● Problem statement
Your answer should be the lines below from the one with "def after (o" to the one with "((after o).err, (after", both included, given again exactly and with nothing added.

*** Block opens ***

theorem witness_PressActions :
    (BuzzerOn (withLed 0x4001#16 (at' .press (.pollQuiet .power 4#8 1 .direct) s9)) ∧ (1 : Nat) ≠ 0) ∧
    ¬ (BuzzerOn (withLed 0x4001#16 (at' .press (.pollQuiet .power 4#8 0 .direct) s9)) ∧ (0 : Nat) ≠ 0) ∧
    BuzzerOn (withLed 0x4001#16 (at' .press (.checkQuiet .power 4#8 .direct) s9)) ∧
    ¬ BuzzerOn (withLed 0x4101#16 (at' .press (.checkQuiet .power 4#8 .direct) s9)) ∧
    (at' .press (.arm .power 4#8 .direct) s9).fg.cmd = .busy .press (.ready (.arm .power 4#8 .direct)) ∧
    ((at' .press (.pollAck .power 1 .direct) (setPress .power 4#8 s9)).press.get .power ≠ 0#8 ∧ (1 : Nat) ≠ 0) ∧
    ¬ ((at' .press (.pollAck .power 1 .direct) s9).press.get .power ≠ 0#8 ∧ (1 : Nat) ≠ 0) ∧
    (true = true ↔ BuzzerOn (withLed 0x4001#16 (at' .press (.readBuzzer .power .direct) s9))) ∧
    (at' .press (.disarm .power true .direct) s9).fg.cmd = .busy .press (.ready (.disarm .power true .direct)) :=
  ⟨⟨buzzer4001 _ rfl, by decide⟩, fun h => h.2 rfl, buzzer4001 _ rfl, silent4101 _ rfl, rfl, ⟨by decide, by decide⟩,
   fun h => h.1 rfl, iff_of_true rfl (buzzer4001 _ rfl), rfl⟩

/-- With 0x5481 the power, filter and bubble lamps are on, before the first publish they are UNDEF. -/
theorem lampOn5481 (m : Mask) (h : (0x5481#16 &&& m) ≠ 0#16) : LampOn (withLed 0x5481#16 s9) m := ⟨_, rfl, h⟩
theorem lampOff (m : Mask) : ¬ LampOn s9 m := by rintro ⟨l, hl, _⟩; cases hl

theorem witness_TogglesCompareWithTheLamp :
    s9.fg.cmd = .idle ∧ (true = true ↔ LampOn (withLed 0x5481#16 s9) s9.cfg.lampPower) ∧
    (false = true ↔ LampOn s9 s9.cfg.lampFilter) ∧ ¬ (true = true ↔ LampOn s9 s9.cfg.lampBubble) ∧
    ¬ (false = true ↔ LampOn (withLed 0x5481#16 s9) s9.cfg.lampPower) :=
  ⟨rfl, iff_of_true rfl (lampOn5481 _ (by decide)), iff_of_false (by decide) (lampOff _),
   fun h => lampOff _ (h.mp rfl), fun h => absurd (h.mpr (lampOn5481 _ (by decide))) (by decide)⟩

theorem witness_HeaterToggleReadsBothLamps :
    LampOn (withLed 0x5481#16 s9) s9.cfg.lampHeaterOn ∧ ¬ LampOn s9 s9.cfg.lampHeaterOn ∧
    (at' .setHeater (.readStandby false) s9).fg.cmd = .busy .setHeater (.ready (.readStandby false)) ∧
    (false = true ↔ LampOn s9 s9.cfg.lampHeaterStandby) ∧ ¬ (true = true ↔ LampOn s9 s9.cfg.lampHeaterStandby) :=
  ⟨lampOn5481 _ (by decide), lampOff _, rfl, iff_of_false (by decide) (lampOff _), fun h => lampOff _ (h.mp rfl)⟩

theorem witness_JetToggleByVariant :
    s7.fg.cmd = .idle ∧ s7.cfg.variant = .base7 ∧ s9.cfg.variant = .ext9 ∧ s9.cfg.lampJet = some 0x0002#16 ∧
    (false = true ↔ LampOn s9 0x0002#16) ∧ ¬ (true = true ↔ LampOn s9 0x0002#16) :=
  ⟨rfl, rfl, rfl, rfl, iff_of_false (by decide) (lampOff _), fun h => lampOff _ (h.mp rfl)⟩

/-- The clamp at its ends: 19 and 41 are outside, 20 and 40 are inside. -/
theorem witness_SetTempStarts :
    s9.cfg.tempSetMin ≤ s9.cfg.tempSetMax ∧ (19 : Int) < s9.cfg.tempSetMin ∧ (41 : Int) > s9.cfg.tempSetMax ∧
    (s9.cfg.tempSetMin ≤ 20 ∧ (20 : Int) ≤ s9.cfg.tempSetMax) ∧ (s9.cfg.tempSetMin ≤ 40 ∧ (40 : Int) ≤ s9.cfg.tempSetMax) ∧
    celsius s9.cfg s9.display.pubDesired = none ∧ celsius s9.cfg (some v38) = some 38 ∧ (38 : Int) < 40 ∧
    s9.cfg.maxPresses ≠ 0 ∧ ({ Cfg.ref9 with maxPresses := 0 } : Cfg).maxPresses = 0 := by decide

theorem witness_SetDisinfStarts :
    s7.cfg.variant = .base7 ∧ s9.cfg.variant = .ext9 ∧
    hours s9.cfg (some ⟨.blank, .blank, .d3, .H⟩) = some (snap s9.cfg 4) ∧
    hours s9.cfg s9.display.pubDuration ≠ some (snap s9.cfg 4) ∧ s9.cfg.disinfMaxPresses ≠ 0 := by decide

theorem witness_SetpointReadbacks :
    (at' .setTemp (.disarm .tempDown false (.probe 25)) s9).fg.cmd =
      .busy .setTemp (.ready (.disarm .tempDown false (.probe 25))) ∧
    BuzzerOn (withLed 0x4001#16 (at' .setDisinf (.checkQuiet .disinf 4#8 (.disinfStep 3 7 none)) s9)) ∧
    (at' .setTemp (.readProbe 25 0) s9).fg.cmd = .busy .setTemp (.ready (.readProbe 25 0)) ∧
    celsius s9.cfg s9.display.pubDesired = none ∧ celsius s9.cfg (some v38) = some 38 ∧
    (at' .setTemp (.readStep 40 24 39 1) s9).fg.cmd = .busy .setTemp (.ready (.readStep 40 24 39 1)) ∧
    celsius s9.cfg s9.display.pubDesired ≠ some 39 ∧
    (at' .setDisinf (.readDisinf 3 7 none 1) s9).fg.cmd = .busy .setDisinf (.ready (.readDisinf 3 7 none 1)) ∧
    (hours s9.cfg (some ⟨.blank, .blank, .d5, .H⟩) ≠ none ∧ hours s9.cfg (some ⟨.blank, .blank, .d5, .H⟩) ≠ some 3) ∧
    hours s9.cfg s9.display.pubDuration = none :=
  ⟨rfl, buzzer4001 _ rfl, rfl, by decide, by decide, rfl, by decide, rfl, by decide, by decide⟩

theorem witness_SnapIsNearestSmallerFirst : Cfg.ref9.disinfSteps ≠ [] ∧ (0 : Int) ∈ Cfg.ref9.disinfSteps := by decide

/-- Two states that differ in working registers only. -/
theorem same_but_working : SameForCommands s9 { s9 with display.dpos := .aw3, led.cnt := 1#8, reply.rpg := .drive } :=
  ⟨⟨rfl, rfl, rfl, rfl, rfl, rfl, rfl, rfl, rfl⟩, rfl, rfl, rfl⟩

theorem witness_CommandsTouchOnlyPressCountersAndLocals :
    IsCommand (.hSetTemp 25) ∧ (∃ t, exec (.hSetTemp 25) s9 = .next t) ∧ (∃ t, runEvent .fg s9 = .next t) ∧
    SameForCommands s9 { s9 with display.dpos := .aw3, led.cnt := 1#8, reply.rpg := .drive } :=
  ⟨trivial, ⟨_, rfl⟩, ⟨_, rfl⟩, same_but_working⟩

theorem witness_SecondCommandIsRefused :
    (at' .press (.readBuzzer .power .direct) s9).fg.cmd = .busy .press (.ready (.readBuzzer .power .direct)) ∧
    IsCommand (.hPress .power 4#8) ∧ (Instr.hPress .power 4#8).wellFormed s9.cfg = true ∧
    Instr.hLiveness.wellFormed s9.cfg = true := ⟨rfl, trivial, by decide, rfl⟩

theorem witness_CommandsAreBounded :
    (at' .setTemp (.readProbe 25 19) s9).fg.cmd = .busy .setTemp (.ready (.readProbe 25 19)) ∧
    ({ s9 with fg.cmd := .busy .press (.waiting 1 (.arm .power 4#8 .direct)) } : State).fg.cmd =
      .busy .press (.waiting 1 (.arm .power 4#8 .direct)) ∧
    (at' .setTemp (.readProbe 25 19) s9).fg.cmd ≠ .idle ∧ Event.replyEnd ≠ .fg ∧ Event.replyEnd ≠ .tick ∧
    (∃ t, runEvent (.clk .low .low) (at' .setTemp (.readProbe 25 19) s9) = .next t) ∧ s9.fg.cmd = .idle :=
  ⟨rfl, rfl, by decide, by decide, by decide, ⟨_, rfl⟩, rfl⟩

theorem witness_LampAccessors :
    s7.cfg.variant = .base7 ∧ s9.cfg.variant = .ext9 ∧ s9.cfg.lampJet = some 0x0002#16 ∧
    s9.cfg.lampDisinf = some 0x0008#16 := ⟨rfl, rfl, rfl, rfl⟩

theorem witness_FrameCounterAccessors :
    ({ s9.sampler with frameTotal := 2 ^ 32 - 1 } : Sampler).Legal s9.cfg ∧
    (∃ t, step (given [.clk .high .high] { s9 with sampler.frameTotal := 2 ^ 32 - 1, sampler.nbits := 3#5 }) = .next t) :=
  ⟨by unfold Sampler.Legal; decide +kernel, ⟨_, rfl⟩⟩

theorem witness_FrameCounterAccessors_wrap :
    (∃ t, exec .sComplete { s9 with sampler.frameTotal := 2 ^ 32 - 1 } = .next t) ∧
    (∃ t, exec .sDrop { s9 with sampler.frameTotal := 2 ^ 32 - 1, sampler.frameDropped := 2 ^ 32 - 1 } = .next t) ∧
    s9.cfg.wFc = 32 := ⟨⟨_, rfl⟩, ⟨_, rfl⟩, rfl⟩

/-- R148: `"  5"`, `" 38"`, `"104"` are numbers, `"   "`, `"3 8"`, `"E 1"` are none. -/
theorem shows_numbers : ShowsNumber ⟨.blank, .blank, .d5, .C⟩ 5 ∧ ShowsNumber v38 38 ∧ ShowsNumber ⟨.d1, .d0, .d4, .F⟩ 104 :=
  ⟨.inl ⟨rfl, rfl, by decide⟩, .inr (.inl ⟨rfl, 3, 8, by decide, by decide, rfl⟩),
   .inr (.inr ⟨1, 0, 4, by decide, by decide, by decide, rfl⟩)⟩
theorem notDigit {g : Glyph} (h : g ∉ digitValues.map Prod.fst) (n : Int) : (g, n) ∉ digitValues :=
  fun hm => h (List.mem_map_of_mem (f := Prod.fst) hm)
theorem shows_none (a b c d : Glyph) (ha : a ∉ digitValues.map Prod.fst)
    (h : a ≠ .blank ∨ c ∉ digitValues.map Prod.fst) (n : Int) : ¬ ShowsNumber ⟨a, b, c, d⟩ n := by
  rintro (⟨h1, _, h3⟩ | ⟨h1, _, _, _, h3, _⟩ | ⟨_, _, _, h3, _⟩)
  · rcases h with h | h
    · exact h h1
    · exact notDigit h _ h3
  · rcases h with h | h
    · exact h h1
    · exact notDigit h _ h3
  · exact notDigit ha _ h3
theorem test_parse3 :
    parse3 ⟨.blank, .blank, .d5, .C⟩ = some 5 ∧ parse3 v38 = some 38 ∧ parse3 ⟨.d1, .d0, .d4, .F⟩ = some 104 ∧
    parse3 ⟨.blank, .blank, .blank, .C⟩ = none ∧ parse3 ⟨.d3, .blank, .d8, .C⟩ = none ∧
    parse3 ⟨.E, .blank, .d1, .C⟩ = none := by decide
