-- ==== Sys2Proof/Machine/Invert.lean ====
section
/-! DEFINITION. The matrix inversion engine: INVERT (R173). -/

namespace Sys2Proof.Machine

/-- The checks of R173, in its order. -/
def invertCheck (s : State) : Option CmdError :=
  let n := s.u32 0
  let input : Region := ⟨s.addr 1, n * n⟩
  let output : Region := ⟨s.addr 2, n * n⟩
  if ¬(1 ≤ n ∧ n ≤ s.cfg.kMax) then some ⟨.countRange, 0⟩
  else if ¬input.inRange s.cfg then some ⟨.addrRange, 1⟩
  else if ¬output.inRange s.cfg then some ⟨.addrRange, 2⟩
  else if output.overlaps input then some ⟨.overlap, 0⟩
  else none

/-- INVERT (R173): `n`, `in`, `out` in ARG0..ARG2. A singular matrix reports its failing pivot column. -/
def invertRule (s : State) : Except CmdError Effect :=
  match invertCheck s with
  | some e => .error e
  | none =>
    let n := s.u32 0
    match gjInvert (s.readMatrix (s.addr 1) n n) n with
    | .error c => .error ⟨.singularPivot, c⟩
    | .ok x => .ok ⟨none, matrixCells (s.addr 2) n x⟩

/-- The completion step of INVERT (R173, R271). -/
def execInvert (s : State) : Host.Outcome State Fault Refusal := .next (s.complete (invertRule s))

end Sys2Proof.Machine
end

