-- ==== Sys2Proof/Tests/Slice0.lean ====
section
/-! SUPPORT. Tests: the smoke test of the well-formedness checks, decoding, at most two small tests per command taken
from spec/95_test_vectors.md, and for each statement with hypotheses a witness that meets them. -/

namespace Sys2Proof.Tests

open Sys2Proof.Machine

/-! ## Small states -/

def argWord (l : List Nat) (n : Nat) : Word := BitVec.ofNat 32 (l.getD n 0)

def argVector (l : List Nat) : Vector Word 9 :=
  #v[argWord l 0, argWord l 1, argWord l 2, argWord l 3, argWord l 4, argWord l 5, argWord l 6, argWord l 7, argWord l 8]

def bytes (l : List Nat) : List Byte := l.map (BitVec.ofNat 8)

/-- After reset, with ARG0.. and the operand memory given. -/
def ready (args : List Nat) (mem : Memory) : State := { State.reset with args := argVector args, mem := mem }

/-- The same with a command word started and `wait` host accesses still to come. -/
def running (cmd : Word) (wait : Nat) (s : State) : State :=
  { s with cmd := cmd, engine := .busy ⟨cmd, s.args⟩ wait }

/-- The next state, if there is one. -/
def after (o : Host.Outcome State Fault Refusal) : State :=
  match o with
  | .next t => t
  | .fault _ => State.reset
  | .refused _ => State.reset

/-- ERR, ERR_INFO and RESULT as read after a command. -/
def report (o : Host.Outcome State Fault Refusal) : ErrCode × Word × Word :=
  ((after o).err, (after o).readReg .errInfo, (after o).readReg .result)

def request (a : Access) : Request := ⟨0, 7, a⟩

/-! ## Well-formedness: an ill-formed term for each check -/

theorem test_legal_default : Config.default.Legal := by decide

theorem test_illegal_kMax_zero : ¬({ Config.default with kMax := 0 } : Config).Legal := by decide

theorem test_illegal_kMax_above_mMax : ¬({ Config.default with kMax := 65 } : Config).Legal := by decide

theorem test_illegal_mMax : ¬({ Config.default with mMax := 257 } : Config).Legal := by decide

theorem test_illegal_memBytes_small : ¬({ Config.default with memBytes := 255 } : Config).Legal := by decide

theorem test_illegal_memBytes_large : ¬({ Config.default with memBytes := 2 ^ 32 + 1 } : Config).Legal := by decide

theorem test_illegal_register_size : ¬registerAccessLegal 1 0x10 := by decide

theorem test_illegal_register_alignment : ¬registerAccessLegal 4 0x12 := by decide

theorem test_illegal_register_offset : registerAccessLegal 4 0xFC ∧ ¬registerAccessLegal 4 0x100 := by decide

theorem test_illegal_memory_address :
    memoryAccessLegal Config.default 65535 ∧ ¬memoryAccessLegal Config.default 65536 := by decide

theorem test_every_command_wellFormed : Instr.wellFormed .derive = true := by decide

theorem test_illegal_operand_count : (Statement.command .gfMul [1#32] false).wellFormed = false := by decide

theorem test_illegal_statement_offset : (Statement.wr 0x21 1#32).wellFormed = false := by decide

theorem test_memory_not_canonical : ¬Memory.wf [(5, 1#8), (4, 2#8)] ∧ ¬Memory.wf [(4, 1#8), (4, 2#8)] := by decide

/-! ## Decoding: the words of R101, bit by bit (RSVD, then OPCODE) -/

theorem test_decode_gfMul : decode 0b00000000000000000000000000000001#32 = .ok .gfMul := by rfl

theorem test_decode_gfDiv : decode 0b00000000000000000000000000000010#32 = .ok .gfDiv := by rfl

theorem test_decode_gfInv : decode 0b00000000000000000000000000000011#32 = .ok .gfInv := by rfl

theorem test_decode_expand : decode 0b00000000000000000000000000010000#32 = .ok .expand := by rfl

theorem test_decode_invert : decode 0b00000000000000000000000000100000#32 = .ok .invert := by rfl

theorem test_decode_derive : decode 0b00000000000000000000000000110000#32 = .ok .derive := by rfl

theorem test_decode_dotp : decode 0b00000000000000000000000001000000#32 = .ok .dotp := by rfl

theorem test_decode_encode : decode 0b00000000000000000000000001000001#32 = .ok .encode := by rfl

theorem test_decode_reserved : decode 0b00000000000000000000000100000001#32 = .error .reservedBits := by rfl

theorem test_decode_unassigned : decode 0b00000000000000000000000000000100#32 = .error .unassignedOpcode := by rfl

theorem test_tableWord_encode : decodeTableWord 32 0x41 = some .encode := by rfl

theorem test_placed_word_runs : (after (step (State.reset.withFetchWord 32 0x01))).readReg .status = 0x02#32 := by
  decide

/-! ## Scalar commands (V10, V11, V12) -/

theorem test_gfMul : report (exec .gfMul (ready [0x53, 0xCA] [])) = (.ok, 0#32, 0x8F#32) := by decide

theorem test_gfMul_ignores_high_bits : report (exec .gfMul (ready [0x102, 3] [])) = (.ok, 0#32, 0x06#32) := by decide

theorem test_gfDiv : report (exec .gfDiv (ready [0x12, 0x34] [])) = (.ok, 0#32, 0xC7#32) := by decide +kernel

theorem test_gfDiv_by_zero : report (exec .gfDiv (ready [5, 0x100] [])) = (.domain, 0x120#32, 0#32) := by
  decide +kernel

theorem test_gfInv : report (exec .gfInv (ready [0xCA] [])) = (.ok, 0#32, 0x62#32) := by decide +kernel

theorem test_gfInv_zero : report (exec .gfInv (ready [0x100, 9] [])) = (.domain, 0x20#32, 0#32) := by decide +kernel

/-! ## EXPAND (V20, V22) -/

/-- One coefficient 0x47 at 0x10, its table at 0x100. -/
def expandOne : State := ready [1, 1, 0x10, 0x100] (cellsAt 0x10 (bytes [0x47]))

/-- The same coefficient elsewhere, the table at the end of memory. -/
def expandAtEnd : State := ready [1, 1, 0, 0xFFE0] (cellsAt 0 (bytes [0x47]))

theorem test_expand : (after (exec .expand expandOne)).readBytes 0x100 32 =
    bytes [0x00, 0x47, 0x8E, 0xC9, 0x01, 0x46, 0x8F, 0xC8, 0x02, 0x45, 0x8C, 0xCB, 0x03, 0x44, 0x8D, 0xCA,
      0x00, 0x04, 0x08, 0x0C, 0x10, 0x14, 0x18, 0x1C, 0x20, 0x24, 0x28, 0x2C, 0x30, 0x34, 0x38, 0x3C] := by
  decide +kernel

theorem test_expand_first_check_wins :
    report (exec .expand (ready [0, 0, 0x10000, 0x10000] [])) = (.precond, 0x001#32, 0#32) := by decide +kernel

theorem witness_expand_runs : ExpandRuns expandOne :=
  ⟨by decide, by decide, by decide, by decide, apart_of_order (by decide)⟩

theorem witness_expand_runs_at_end : ExpandRuns expandAtEnd :=
  ⟨by decide, by decide, by decide, by decide, apart_of_order (by decide)⟩

abbrev ExpandCounts0 (s : State) : Prop := 1 ≤ s.u32 0 ∧ s.u32 0 ≤ s.cfg.kMax

abbrev ExpandCounts1 (s : State) : Prop := 1 ≤ s.u32 1 ∧ s.u32 1 ≤ s.cfg.mMax

abbrev expandMat (s : State) : Region := ⟨s.addr 2, s.u32 1 * s.u32 0⟩

abbrev expandTbl (s : State) : Region := ⟨s.addr 3, 32 * s.u32 0 * s.u32 1⟩

def expandBad1 : State := ready [1, 65, 0, 0x100] []

def expandBad2 : State := ready [2, 2, 0xFFFE, 0x100] []

def expandBad3 : State := ready [2, 2, 0x10, 0xFF90] []

def expandBad4 : State := ready [1, 1, 0x10, 0x10] []

/-- The first failing check of R152, clause by clause, with the checks before it passing (V22). -/
theorem witness_expand_checks :
    ¬ExpandCounts0 (ready [33, 1, 0, 0x100] []) ∧ (ExpandCounts0 expandBad1 ∧ ¬ExpandCounts1 expandBad1) ∧
      (ExpandCounts0 expandBad2 ∧ ExpandCounts1 expandBad2 ∧ ¬(expandMat expandBad2).Inside expandBad2.cfg) ∧
      (ExpandCounts0 expandBad3 ∧ ExpandCounts1 expandBad3 ∧ (expandMat expandBad3).Inside expandBad3.cfg ∧
        ¬(expandTbl expandBad3).Inside expandBad3.cfg) ∧
      ExpandCounts0 expandBad4 ∧ ExpandCounts1 expandBad4 ∧ (expandMat expandBad4).Inside expandBad4.cfg ∧
        (expandTbl expandBad4).Inside expandBad4.cfg ∧ ¬(expandTbl expandBad4).Apart (expandMat expandBad4) :=
  ⟨by decide, by decide, by decide, by decide, by decide, by decide, by decide, by decide,
    fun h => h 0x10 (by decide) (by decide)⟩

theorem witness_expand_same_matrix :
    expandOne.u32 0 = expandAtEnd.u32 0 ∧ expandOne.u32 1 = expandAtEnd.u32 1 ∧
      (∀ n < expandOne.u32 1 * expandOne.u32 0,
        expandOne.readByte (expandOne.addr 2 + n) = expandAtEnd.readByte (expandAtEnd.addr 2 + n)) ∧
      (∃ t, exec .expand expandOne = .next t) ∧ ∃ t, exec .expand expandAtEnd = .next t :=
  ⟨by decide, by decide, by decide, ⟨_, rfl⟩, ⟨_, rfl⟩⟩

/-! ## INVERT (V30, V31) -/

def invertTwo (l : List Nat) : State := ready [2, 0x100, 0x104] (cellsAt 0x100 (bytes l))

theorem test_invert : (after (exec .invert (invertTwo [1, 2, 3, 4]))).readBytes 0x104 4 = bytes [2, 1, 0x8F, 0x8E] := by
  decide +kernel

theorem test_invert_singular : report (exec .invert (invertTwo [1, 1, 1, 1])) = (.singular, 0x110#32, 0#32) := by
  decide +kernel

theorem invertTwo_runs (l : List Nat) : InvertRuns (invertTwo l) :=
  ⟨by show (1 ≤ 2 ∧ 2 ≤ 32); decide, by show (Region.mk 0x100 (2 * 2)).Inside Config.default; decide,
    by show (Region.mk 0x104 (2 * 2)).Inside Config.default; decide,
    by show (Region.mk 0x104 (2 * 2)).Apart ⟨0x100, 2 * 2⟩; exact apart_of_order (by decide)⟩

*** Block closes ***

● Reply to the exercise
def after (o : Host.Outcome State Fault Refusal) : State :=
  match o with
  | .next t => t
  | .fault _ => State.reset
  | .refused _ => State.reset

/-- ERR, ERR_INFO and RESULT as read after a command. -/
def report (o : Host.Outcome State Fault Refusal) : ErrCode × Word × Word :=
  ((after o).err, (after o).readReg .errInfo, (after o).readReg .result)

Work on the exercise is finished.